Studying for the LSAT stress management

Studying for the LSAT: Stress Management

Getting ready to take the LSAT is a stressful time; there’s a lot riding on this test, and the combination of unfamiliar question types, strict time constraints, and high pressure can be tough to take. But law school is tough, too; most law students and lawyers would agree that law school is much harder than the LSAT. Don’t let that discourage you, though! Instead, look at the stress you’re facing now as a chance to prepare yourself for the challenges that lie ahead; develop the kinds of good stress-management habits that will make you a better law student, and eventually even a better lawyer.

 

  • Set boundaries!

    You need to maintain a sense of yourself aside from the LSAT. Don’t let preparing for the test become all-consuming; instead, decide what portion of your time you’re willing to dedicate to studying, and stick to that. When you’re studying, really immerse yourself in the material—no Facebooking in one browser window while doing practice questions in another! But when study time is over, make sure that it’s really over. Put your laptop aside, stow your books and notes on a shelf out of the way, and stop obsessing, at least until the next time you’re scheduled to study. Giving yourself permission to be more than an LSAT student will let you keep the sense of self that is crucial for your peace of mind.

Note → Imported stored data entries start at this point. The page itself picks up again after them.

-- ==== Sys2Proof/Proofs/PlayRanges.lean ====
section
/-! PROOF. The ranges that the specification sets, of chamber stages and trip histories (06 R116; 07 R119, R124), and the ranges that every step
keeps, put together. -/

namespace Sys2Proof.Machine

-- One theorem after another, so that the compile needs few threads.
set_option Elab.async false

/-! ## Chamber stages -/

structure StagesInRange (s : State) : Prop where
  channels : ∀ p ∈ s.shutters.channels, p < 128
  stages : ∀ c, (s.chamberState c).current ≤ s.stages c

def KeepsStages (s t : State) : Prop := StagesInRange s → StagesInRange t

theorem State.stages_of_tables {s t : State} (h : t.store.tables = s.store.tables) (c : Nat) : t.stages c = s.stages c := by
  unfold State.stages State.chamber
  rw [h]

theorem keepsStages_of_same {s t : State} (hs : t.shutters = s.shutters) (ht : t.store.tables = s.store.tables) : KeepsStages s t := fun h =>
  ⟨by rw [hs]; exact h.channels, fun c => by
    rw [State.stages_of_tables ht, show t.chamberState c = s.chamberState c by unfold State.chamberState; rw [hs]]
    exact h.stages c⟩

theorem keepsStages_of_only {s t : State} (k : Only (allBut [.store, .shutters]) s t) : KeepsStages s t :=
  keepsStages_of_same (k.field (by simp : Field.shutters ∈ _)) (congrArg Store.tables (k.field (by simp : Field.store ∈ _)))

theorem relayed_keepsStages : Relayed (allBut [.store, .shutters]) KeepsStages where
  free := keepsStages_of_only
  trans := fun h k hs => k (h hs)
  bump := fun _ _ _ => keepsStages_of_same rfl rfl
  settle := fun _ => keepsStages_of_same rfl rfl
  start := fun s a => keepsStages_of_only (startStroke_only a s).but
  dequeue := fun _ _ => keepsStages_of_same rfl rfl
  join := fun _ _ _ _ => keepsStages_of_same rfl rfl
  reiterate := fun _ _ _ _ => keepsStages_of_same rfl rfl
  endReiteration := fun _ _ => keepsStages_of_same rfl rfl
  damper := fun _ _ _ => keepsStages_of_same rfl rfl
  joins := fun _ _ _ _ _ _ => keepsStages_of_same rfl rfl
  begins := fun _ _ _ _ _ _ _ _ => keepsStages_of_same rfl rfl
  steps := fun _ _ _ _ _ _ _ _ _ => keepsStages_of_same rfl rfl
  leaves := fun _ _ _ _ _ _ => keepsStages_of_same rfl rfl

theorem cueDriven_keepsStages : CueDriven (allBut [.store, .shutters]) KeepsStages :=
  relayed_keepsStages.cueDriven (fun s l n => keepsStages_of_only (notify_only s l n).but) (by decide) (by decide) (by decide)
    (fun _ _ _ _ => keepsStages_of_same rfl rfl) (fun _ _ _ _ _ _ => keepsStages_of_same rfl rfl) (fun _ => keepsStages_of_same rfl rfl)
    (fun _ _ _ _ _ => keepsStages_of_same rfl rfl)

theorem State.chamberState_modChamber (s : State) (c d : Nat) (f : ChamberState → ChamberState) (hf : d = c → c < s.shutters.chambers.length) :
    (s.modChamber c f).chamberState d = if d = c then f (s.chamberState c) else s.chamberState d := by
  unfold State.chamberState State.modChamber
  dsimp only
  rw [List.getElem?_modify]
  by_cases h : c = d
  · subst h
    rw [if_pos rfl, List.getElem?_eq_getElem (hf rfl)]
    simp
  · rw [if_neg (Ne.symm h)]
    cases s.shutters.chambers[d]? <;> simp [h]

  • Maintain your life outside of the test.

    It’s not enough just to limit your study time, though; if the rest of your free time is spent alone on the couch, watching reruns and trying not to think about the LSAT, you’re not really doing yourself any favors. Even as you work toward your law school goals, make sure you keep track of your non-law friends. Go see a movie or play some kickball, and make sure you ask your friends about what’s going on in their lives, instead of just making them listen to you freak out about logic games and conditional statements. Remaining grounded and involved in the world outside of the LSAT will not only help with your stress level; it will also keep your loved ones from throttling you, because believe me, no one who isn’t taking the test finds it nearly as absorbing as you do.  (Except maybe those of us who make our livings worrying about standardized tests!)

  • Take care of your body.

    These things might seem self-evident, but just in case they aren’t: sleep, eat real food, and exercise. Sleeping is not an optional activity, nor is it the things that should get eliminated or cut back when you’re short on time. Most people need 7-9 hours per night, and getting the sleep that you need will make it so much easier for you to process and retain information. The same general idea holds true for what you eat. Food is the fuel for your body and mind, and if you want your brain to work hard for you, be nice to it; feed it something that doesn’t come out of a machine or a drive-through window. Would you put oily sludge in the tank of a fine sports car and expect it to run its best? No? Well, then why would you eat junk and wash it down with soda, and then expect your brain to function at maximum capacity?

    And finally, take some time to work your body. Study after study has proven that exercise improves cognitive performance and minimizes stress. If someone offered you a pill that could do that, you’d probably snap it up. So do yourself a favor: slip on some running shoes and hit the pavement or the gym.

  • Have a study plan.

    One great way to minimize your stress level and make the entire LSAT prep experience less daunting is to have a study plan and stick to it. If you’re not good with structure, taking a class or working with a tutor might be a good approach; if you’re more disciplined, you can work alone and get great results, too. But make a point of developing a roadmap of where you want to be and how you want to get there. Seek guidance from books or experts; there are a lot of great LSAT resources out there, including Kaplan! Don’t just grab a prep test and start blindly doing questions—make the most of your study time by going into it with a plan of attack.

By incorporating these ideas into your LSAT preparation, you stand a better chance of emerging from the test prep experience mentally and emotionally intact, and ready to tackle the challenges of law school!